--- START ---

-- ==== Sys2Proof/Tests/Slice0.lean ====
section
/-!
SUPPORT. Tests: words written out from the spec's encodings, words and terms that are refused, the spec's worked values of
one instruction on a small state, and for each statement a state and operands that meet its hypotheses.
-/

namespace Sys2Proof.Tests

open Sys2Proof Sys2Proof.Machine Sys2Proof.Claims
set_option Elab.async false

/- Words. Each is built field by field: OPC, FMT, RND, PRD, ARI, XW, IMM8, then V, SLOT and DEST of three targets. -/

/-- A word of a mode decodes to an instruction. -/
abbrev decodes (fabric : Bool) (w : BitVec 64) (i : Instr) : Prop := decodeWord fabric w = .ok i

theorem test_decode_control_1 :
    decodes true 0x0000E00000000000 (.nop ⟨.s8, .rne, .ift, 3, false, 0x00, none, none, none⟩) ∧
    decodes true 0x0100A00A02803C03 (.mov ⟨.s8, .rne, .ift, 1, false, 0x00, some ⟨.b, 2⟩, some ⟨.a, 3⟩, some ⟨.c, 3⟩⟩) ∧
    decodes true 0x0200900A03804C03 (.const ⟨.s8, .rne, .ift, 0, true, 0x00, some ⟨.b, 3⟩, some ⟨.a, 4⟩, some ⟨.c, 3⟩⟩) ∧
    decodes false 0x0300A00A04805C03 (.nullTok ⟨.s8, .rne, .ift, 1, false, 0x00, some ⟨.b, 4⟩, some ⟨.a, 5⟩, some ⟨.c, 3⟩⟩) ∧
    decodes true 0x0400A00A05806000 (.steer ⟨.s8, .rne, .ift, 1, false, 0x00, some ⟨.b, 5⟩, some ⟨.a, 6⟩, none⟩) ∧
    decodes true 0x0500C00A06807C03 (.gate ⟨.s8, .rne, .ift, 2, false, 0x00, some ⟨.b, 6⟩, some ⟨.a, 7⟩, some ⟨.c, 3⟩⟩) ∧
    decodes true 0x0600A00A07808C03 (.wave ⟨.s8, .rne, .ift, 1, false, 0x00, some ⟨.b, 7⟩, some ⟨.a, 8⟩, some ⟨.c, 3⟩⟩) ∧
    decodes true 0x0700AC3A08809C03 (.bound ⟨.s8, .rne, .ift, 1, false, 0xC3, some ⟨.b, 8⟩, some ⟨.a, 9⟩, some ⟨.c, 3⟩⟩) ∧
    decodes true 0x0800A00A0980AC03 (.exitl ⟨.s8, .rne, .ift, 1, false, 0x00, some ⟨.b, 9⟩, some ⟨.a, 10⟩, some ⟨.c, 3⟩⟩) ∧
    decodes true 0x0900AC3A0A80BC03 (.pushf ⟨.s8, .rne, .ift, 1, false, 0xC3, some ⟨.b, 10⟩, some ⟨.a, 11⟩, some ⟨.c, 3⟩⟩) ∧
    decodes true 0x0A00A00A0B80CC03 (.popf ⟨.s8, .rne, .ift, 1, false, 0x00, some ⟨.b, 11⟩, some ⟨.a, 12⟩, some ⟨.c, 3⟩⟩) ∧
    decodes true 0x0B00A0AA0C80DC03 (.tagrd ⟨.s8, .rne, .ift, 1, false, 0x0A, some ⟨.b, 12⟩, some ⟨.a, 13⟩, some ⟨.c, 3⟩⟩) ∧
    decodes true 0x0C00C0AA0D80EC03 (.tagwr ⟨.s8, .rne, .ift, 2, false, 0x0A, some ⟨.b, 13⟩, some ⟨.a, 14⟩, some ⟨.c, 3⟩⟩) ∧
    decodes true 0x0D00AC3A0E80FC03 (.call ⟨.s8, .rne, .ift, 1, false, 0xC3, some ⟨.b, 14⟩, some ⟨.a, 15⟩, some ⟨.c, 3⟩⟩) := by decide +kernel

theorem test_decode_control_2 :
    decodes true 0x0E00A00A0F000000 (.ret ⟨.s8, .rne, .ift, 1, false, 0x00, some ⟨.b, 15⟩, none, none⟩) ∧
    decodes true 0x0F00E00A10811C03 (.join ⟨.s8, .rne, .ift, 3, false, 0x00, some ⟨.b, 16⟩, some ⟨.a, 17⟩, some ⟨.c, 3⟩⟩) ∧
    decodes true 0x0F00AC3A11812C03 (.joinCount ⟨.s8, .rne, .ift, 1, false, 0xC3, some ⟨.b, 17⟩, some ⟨.a, 18⟩, some ⟨.c, 3⟩⟩) ∧
    decodes true 0x1000A00A12813C03 (.drainFabric ⟨.s8, .rne, .ift, 1, false, 0x00, some ⟨.b, 18⟩, some ⟨.a, 19⟩, some ⟨.c, 3⟩⟩) ∧
    decodes false 0x1000A00A13814C03 (.drainBlock ⟨.s8, .rne, .ift, 1, false, 0x00, some ⟨.b, 19⟩, some ⟨.a, 20⟩, some ⟨.c, 3⟩⟩) ∧
    decodes true 0x1100A05A14815C03 (.pchk ⟨.s8, .rne, .ift, 1, false, 0x05, some ⟨.b, 20⟩, some ⟨.a, 21⟩, some ⟨.c, 3⟩⟩) ∧
    decodes false 0x1200A00000000000 (.br ⟨.s8, .rne, .ift, 1, false, 0x00, none, none, none⟩) ∧
    decodes false 0x1300E00000000000 (.brc ⟨.s8, .rne, .ift, 3, false, 0x00, none, none, none⟩) ∧
    decodes false 0x1400C00000000000 (.bcall ⟨.s8, .rne, .ift, 2, false, 0x00, none, none, none⟩) ∧
    decodes false 0x1500800000000000 (.bret ⟨.s8, .rne, .ift, 0, false, 0x00, none, none, none⟩) ∧
    decodes false 0x1600822A19803C03 (.grd ⟨.s8, .rne, .ift, 0, false, 0x22, some ⟨.b, 25⟩, some ⟨.a, 3⟩, some ⟨.c, 3⟩⟩) ∧
    decodes false 0x1700A22000000000 (.gwr ⟨.s8, .rne, .ift, 1, false, 0x22, none, none, none⟩) := by decide +kernel

theorem test_decode_integer_1 :
    decodes true 0x2050C00A1B805C03 (.add ⟨.z16, .rne, .ift, 2, false, 0x00, some ⟨.b, 27⟩, some ⟨.a, 5⟩, some ⟨.c, 3⟩⟩) ∧
    decodes true 0x2150C00A1C806C03 (.sub ⟨.z16, .rne, .ift, 2, false, 0x00, some ⟨.b, 28⟩, some ⟨.a, 6⟩, some ⟨.c, 3⟩⟩) ∧
    decodes true 0x2250C00A1D807C03 (.mul ⟨.z16, .rne, .ift, 2, false, 0x00, some ⟨.b, 29⟩, some ⟨.a, 7⟩, some ⟨.c, 3⟩⟩) ∧
    decodes true 0x2350C00A01808C03 (.mulh ⟨.z16, .rne, .ift, 2, false, 0x00, some ⟨.b, 1⟩, some ⟨.a, 8⟩, some ⟨.c, 3⟩⟩) ∧
    decodes true 0x2450E00A02809C03 (.mad ⟨.z16, .rne, .ift, 3, false, 0x00, some ⟨.b, 2⟩, some ⟨.a, 9⟩, some ⟨.c, 3⟩⟩) ∧
    decodes true 0x2520C03A0380AC03 (.div ⟨.s32, .rne, .ift, 2, false, 0x03, some ⟨.b, 3⟩, some ⟨.a, 10⟩, some ⟨.c, 3⟩⟩) ∧
    decodes true 0x2650C00A0480BC03 (.min ⟨.z16, .rne, .ift, 2, false, 0x00, some ⟨.b, 4⟩, some ⟨.a, 11⟩, some ⟨.c, 3⟩⟩) ∧
    decodes true 0x2750C00A0580CC03 (.max ⟨.z16, .rne, .ift, 2, false, 0x00, some ⟨.b, 5⟩, some ⟨.a, 12⟩, some ⟨.c, 3⟩⟩) ∧
    decodes true 0x2850C00A0680DC03 (.andI ⟨.z16, .rne, .ift, 2, false, 0x00, some ⟨.b, 6⟩, some ⟨.a, 13⟩, some ⟨.c, 3⟩⟩) ∧
    decodes true 0x2950C00A0780EC03 (.orI ⟨.z16, .rne, .ift, 2, false, 0x00, some ⟨.b, 7⟩, some ⟨.a, 14⟩, some ⟨.c, 3⟩⟩) ∧
    decodes true 0x2A50C00A0880FC03 (.xorI ⟨.z16, .rne, .ift, 2, false, 0x00, some ⟨.b, 8⟩, some ⟨.a, 15⟩, some ⟨.c, 3⟩⟩) ∧
    decodes true 0x2B50C00A09810C03 (.andn ⟨.z16, .rne, .ift, 2, false, 0x00, some ⟨.b, 9⟩, some ⟨.a, 16⟩, some ⟨.c, 3⟩⟩) ∧
    decodes true 0x2C50C00A0A811C03 (.shl ⟨.z16, .rne, .ift, 2, false, 0x00, some ⟨.b, 10⟩, some ⟨.a, 17⟩, some ⟨.c, 3⟩⟩) ∧
    decodes true 0x2D50C00A0B812C03 (.shr ⟨.z16, .rne, .ift, 2, false, 0x00, some ⟨.b, 11⟩, some ⟨.a, 18⟩, some ⟨.c, 3⟩⟩) := by decide +kernel

theorem test_decode_integer_2 :
    decodes true 0x2E50C00A0C813C03 (.sar ⟨.z16, .rne, .ift, 2, false, 0x00, some ⟨.b, 12⟩, some ⟨.a, 19⟩, some ⟨.c, 3⟩⟩) ∧
    decodes true 0x2F50A00A0D814C03 (.clz ⟨.z16, .rne, .ift, 1, false, 0x00, some ⟨.b, 13⟩, some ⟨.a, 20⟩, some ⟨.c, 3⟩⟩) ∧
    decodes true 0x3050A00A0E815C03 (.popc ⟨.z16, .rne, .ift, 1, false, 0x00, some ⟨.b, 14⟩, some ⟨.a, 21⟩, some ⟨.c, 3⟩⟩) ∧
    decodes true 0x3150C00A0F816C03 (.cmp ⟨.z16, .rne, .ift, 2, false, 0x00, some ⟨.b, 15⟩, some ⟨.a, 22⟩, some ⟨.c, 3⟩⟩) ∧
    decodes true 0x3250E00A10817C03 (.sel ⟨.z16, .rne, .ift, 3, false, 0x00, some ⟨.b, 16⟩, some ⟨.a, 23⟩, some ⟨.c, 3⟩⟩) ∧
    decodes true 0x3350C00A11818C03 (.ext ⟨.z16, .rne, .ift, 2, false, 0x00, some ⟨.b, 17⟩, some ⟨.a, 24⟩, some ⟨.c, 3⟩⟩) ∧
    decodes true 0x3400C22A12802C03 (.lea ⟨.s8, .rne, .ift, 2, false, 0x22, some ⟨.b, 18⟩, some ⟨.a, 2⟩, some ⟨.c, 3⟩⟩) := by decide +kernel

theorem test_decode_float_1 :
    decodes true 0x40E6C00A13803C03 (.fadd ⟨.f32, .rdn, .ift, 2, false, 0x00, some ⟨.b, 19⟩, some ⟨.a, 3⟩, some ⟨.c, 3⟩⟩) ∧
    decodes true 0x41E6C00A14804C03 (.fsub ⟨.f32, .rdn, .ift, 2, false, 0x00, some ⟨.b, 20⟩, some ⟨.a, 4⟩, some ⟨.c, 3⟩⟩) ∧
    decodes true 0x42E6C00A15805C03 (.fmul ⟨.f32, .rdn, .ift, 2, false, 0x00, some ⟨.b, 21⟩, some ⟨.a, 5⟩, some ⟨.c, 3⟩⟩) ∧
    decodes true 0x43E6E00A16806C03 (.ffma ⟨.f32, .rdn, .ift, 3, false, 0x00, some ⟨.b, 22⟩, some ⟨.a, 6⟩, some ⟨.c, 3⟩⟩) ∧
    decodes true 0x44E6C00A17807C03 (.fdiv ⟨.f32, .rdn, .ift, 2, false, 0x00, some ⟨.b, 23⟩, some ⟨.a, 7⟩, some ⟨.c, 3⟩⟩) ∧
    decodes true 0x45E6A00A18808C03 (.fsqrt ⟨.f32, .rdn, .ift, 1, false, 0x00, some ⟨.b, 24⟩, some ⟨.a, 8⟩, some ⟨.c, 3⟩⟩) ∧
    decodes true 0x46E6A00A19809C03 (.frcp ⟨.f32, .rdn, .ift, 1, false, 0x00, some ⟨.b, 25⟩, some ⟨.a, 9⟩, some ⟨.c, 3⟩⟩) ∧
    decodes true 0x47E6A00A1A80AC03 (.frsq ⟨.f32, .rdn, .ift, 1, false, 0x00, some ⟨.b, 26⟩, some ⟨.a, 10⟩, some ⟨.c, 3⟩⟩) ∧
    decodes true 0x48E0C00A1B80BC03 (.fmin ⟨.f32, .rne, .ift, 2, false, 0x00, some ⟨.b, 27⟩, some ⟨.a, 11⟩, some ⟨.c, 3⟩⟩) ∧
    decodes true 0x49E0C00A1C80CC03 (.fmax ⟨.f32, .rne, .ift, 2, false, 0x00, some ⟨.b, 28⟩, some ⟨.a, 12⟩, some ⟨.c, 3⟩⟩) ∧
    decodes true 0x4AE0A00A1D80DC03 (.fsgn ⟨.f32, .rne, .ift, 1, false, 0x00, some ⟨.b, 29⟩, some ⟨.a, 13⟩, some ⟨.c, 3⟩⟩) ∧
    decodes true 0x4BE0C00A0180EC03 (.fcmp ⟨.f32, .rne, .ift, 2, false, 0x00, some ⟨.b, 1⟩, some ⟨.a, 14⟩, some ⟨.c, 3⟩⟩) ∧
    decodes true 0x4CE0AC3A0280FC03 (.fcls ⟨.f32, .rne, .ift, 1, false, 0xC3, some ⟨.b, 2⟩, some ⟨.a, 15⟩, some ⟨.c, 3⟩⟩) ∧
    decodes true 0x4D06AC3A03810C03 (.fcvt ⟨.s8, .rdn, .ift, 1, false, 0xC3, some ⟨.b, 3⟩, some ⟨.a, 16⟩, some ⟨.c, 3⟩⟩) := by decide +kernel

theorem test_decode_float_2 :
    decodes true 0x4EE6A00A04811C03 (.frnd ⟨.f32, .rdn, .ift, 1, false, 0x00, some ⟨.b, 4⟩, some ⟨.a, 17⟩, some ⟨.c, 3⟩⟩) ∧
    decodes true 0x4FE6C00A05812C03 (.fscl ⟨.f32, .rdn, .ift, 2, false, 0x00, some ⟨.b, 5⟩, some ⟨.a, 18⟩, some ⟨.c, 3⟩⟩) := by decide +kernel

theorem test_decode_lane :
    decodes true 0x6000A0AA06813C03 (.bcst ⟨.s8, .rne, .ift, 1, false, 0x0A, some ⟨.b, 6⟩, some ⟨.a, 19⟩, some ⟨.c, 3⟩⟩) ∧
    decodes true 0x6100A43A07814C03 (.shuf ⟨.s8, .rne, .ift, 1, false, 0x43, some ⟨.b, 7⟩, some ⟨.a, 20⟩, some ⟨.c, 3⟩⟩) ∧
    decodes true 0x6250A01A08815C03 (.pack ⟨.z16, .rne, .ift, 1, false, 0x01, some ⟨.b, 8⟩, some ⟨.a, 21⟩, some ⟨.c, 3⟩⟩) ∧
    decodes true 0x6350A00A09816C03 (.unpk ⟨.z16, .rne, .ift, 1, false, 0x00, some ⟨.b, 9⟩, some ⟨.a, 22⟩, some ⟨.c, 3⟩⟩) ∧
    decodes true 0x64E6A02A0A817C03 (.vred ⟨.f32, .rdn, .ift, 1, false, 0x02, some ⟨.b, 10⟩, some ⟨.a, 23⟩, some ⟨.c, 3⟩⟩) ∧
    decodes true 0x65E6A05A0B818C03 (.scan ⟨.f32, .rdn, .ift, 1, false, 0x05, some ⟨.b, 11⟩, some ⟨.a, 24⟩, some ⟨.c, 3⟩⟩) ∧
    decodes true 0x66E6C02A0C802C03 (.tred ⟨.f32, .rdn, .ift, 2, false, 0x02, some ⟨.b, 12⟩, some ⟨.a, 2⟩, some ⟨.c, 3⟩⟩) ∧
    decodes true 0x6700AC3A0D803C03 (.rng ⟨.s8, .rne, .ift, 1, false, 0xC3, some ⟨.b, 13⟩, some ⟨.a, 3⟩, some ⟨.c, 3⟩⟩) := by decide +kernel

theorem test_decode_memory_1 :
    decodes true 0x7050B00A0E804C03 (.ld ⟨.z16, .rne, .ift, 1, true, 0x00, some ⟨.b, 14⟩, some ⟨.a, 4⟩, some ⟨.c, 3⟩⟩) ∧
    decodes true 0x7150D00A0F805C03 (.st ⟨.z16, .rne, .ift, 2, true, 0x00, some ⟨.b, 15⟩, some ⟨.a, 5⟩, some ⟨.c, 3⟩⟩) ∧
    decodes true 0x7250D00A10806C03 (.ldv ⟨.z16, .rne, .ift, 2, true, 0x00, some ⟨.b, 16⟩, some ⟨.a, 6⟩, some ⟨.c, 3⟩⟩) ∧
    decodes true 0x7350F00A11807C03 (.stv ⟨.z16, .rne, .ift, 3, true, 0x00, some ⟨.b, 17⟩, some ⟨.a, 7⟩, some ⟨.c, 3⟩⟩) ∧
    decodes true 0x7450D22A12808C03 (.gth ⟨.z16, .rne, .ift, 2, true, 0x22, some ⟨.b, 18⟩, some ⟨.a, 8⟩, some ⟨.c, 3⟩⟩) ∧
    decodes true 0x7550F22A13809C03 (.sct ⟨.z16, .rne, .ift, 3, true, 0x22, some ⟨.b, 19⟩, some ⟨.a, 9⟩, some ⟨.c, 3⟩⟩) ∧
    decodes true 0x7550F43A1480AC03 (.sctCompact ⟨.z16, .rne, .ift, 3, true, 0x43, some ⟨.b, 20⟩, some ⟨.a, 10⟩, some ⟨.c, 3⟩⟩) ∧
    decodes true 0x7670B00A1580BC03 (.ird ⟨.z64, .rne, .ift, 1, true, 0x00, some ⟨.b, 21⟩, some ⟨.a, 11⟩, some ⟨.c, 3⟩⟩) ∧
    decodes true 0x7770D00A1680CC03 (.iwr ⟨.z64, .rne, .ift, 2, true, 0x00, some ⟨.b, 22⟩, some ⟨.a, 12⟩, some ⟨.c, 3⟩⟩) ∧
    decodes true 0x7800B00A1780DC03 (.irst ⟨.s8, .rne, .ift, 1, true, 0x00, some ⟨.b, 23⟩, some ⟨.a, 13⟩, some ⟨.c, 3⟩⟩) ∧
    decodes true 0x7950B00A1880EC03 (.hin ⟨.z16, .rne, .ift, 1, true, 0x00, some ⟨.b, 24⟩, some ⟨.a, 14⟩, some ⟨.c, 3⟩⟩) ∧
    decodes true 0x7A50D00A1980FC03 (.hout ⟨.z16, .rne, .ift, 2, true, 0x00, some ⟨.b, 25⟩, some ⟨.a, 15⟩, some ⟨.c, 3⟩⟩) ∧
    decodes true 0x8070D00A1A810C03 (.aadd ⟨.z64, .rne, .ift, 2, true, 0x00, some ⟨.b, 26⟩, some ⟨.a, 16⟩, some ⟨.c, 3⟩⟩) ∧
    decodes true 0x8170D00A1B811C03 (.amin ⟨.z64, .rne, .ift, 2, true, 0x00, some ⟨.b, 27⟩, some ⟨.a, 17⟩, some ⟨.c, 3⟩⟩) := by decide +kernel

--- END ---

▶ [Directions for this task]:
Could you set down, word for word, only the lines above from the line with "decodes true 0x0200900A03804C03" to the line with "decodes true 0x0800A00A0980AC03", including both?

▶ [Written response]:
    decodes true 0x0200900A03804C03 (.const ⟨.s8, .rne, .ift, 0, true, 0x00, some ⟨.b, 3⟩, some ⟨.a, 4⟩, some ⟨.c, 3⟩⟩) ∧
    decodes false 0x0300A00A04805C03 (.nullTok ⟨.s8, .rne, .ift, 1, false, 0x00, some ⟨.b, 4⟩, some ⟨.a, 5⟩, some ⟨.c, 3⟩⟩) ∧
    decodes true 0x0400A00A05806000 (.steer ⟨.s8, .rne, .ift, 1, false, 0x00, some ⟨.b, 5⟩, some ⟨.a, 6⟩, none⟩) ∧
    decodes true 0x0500C00A06807C03 (.gate ⟨.s8, .rne, .ift, 2, false, 0x00, some ⟨.b, 6⟩, some ⟨.a, 7⟩, some ⟨.c, 3⟩⟩) ∧
    decodes true 0x0600A00A07808C03 (.wave ⟨.s8, .rne, .ift, 1, false, 0x00, some ⟨.b, 7⟩, some ⟨.a, 8⟩, some ⟨.c, 3⟩⟩) ∧
    decodes true 0x0700AC3A08809C03 (.bound ⟨.s8, .rne, .ift, 1, false, 0xC3, some ⟨.b, 8⟩, some ⟨.a, 9⟩, some ⟨.c, 3⟩⟩) ∧
    decodes true 0x0800A00A0980AC03 (.exitl ⟨.s8, .rne, .ift, 1, false, 0x00, some ⟨.b, 9⟩, some ⟨.a, 10⟩, some ⟨.c, 3⟩⟩) ∧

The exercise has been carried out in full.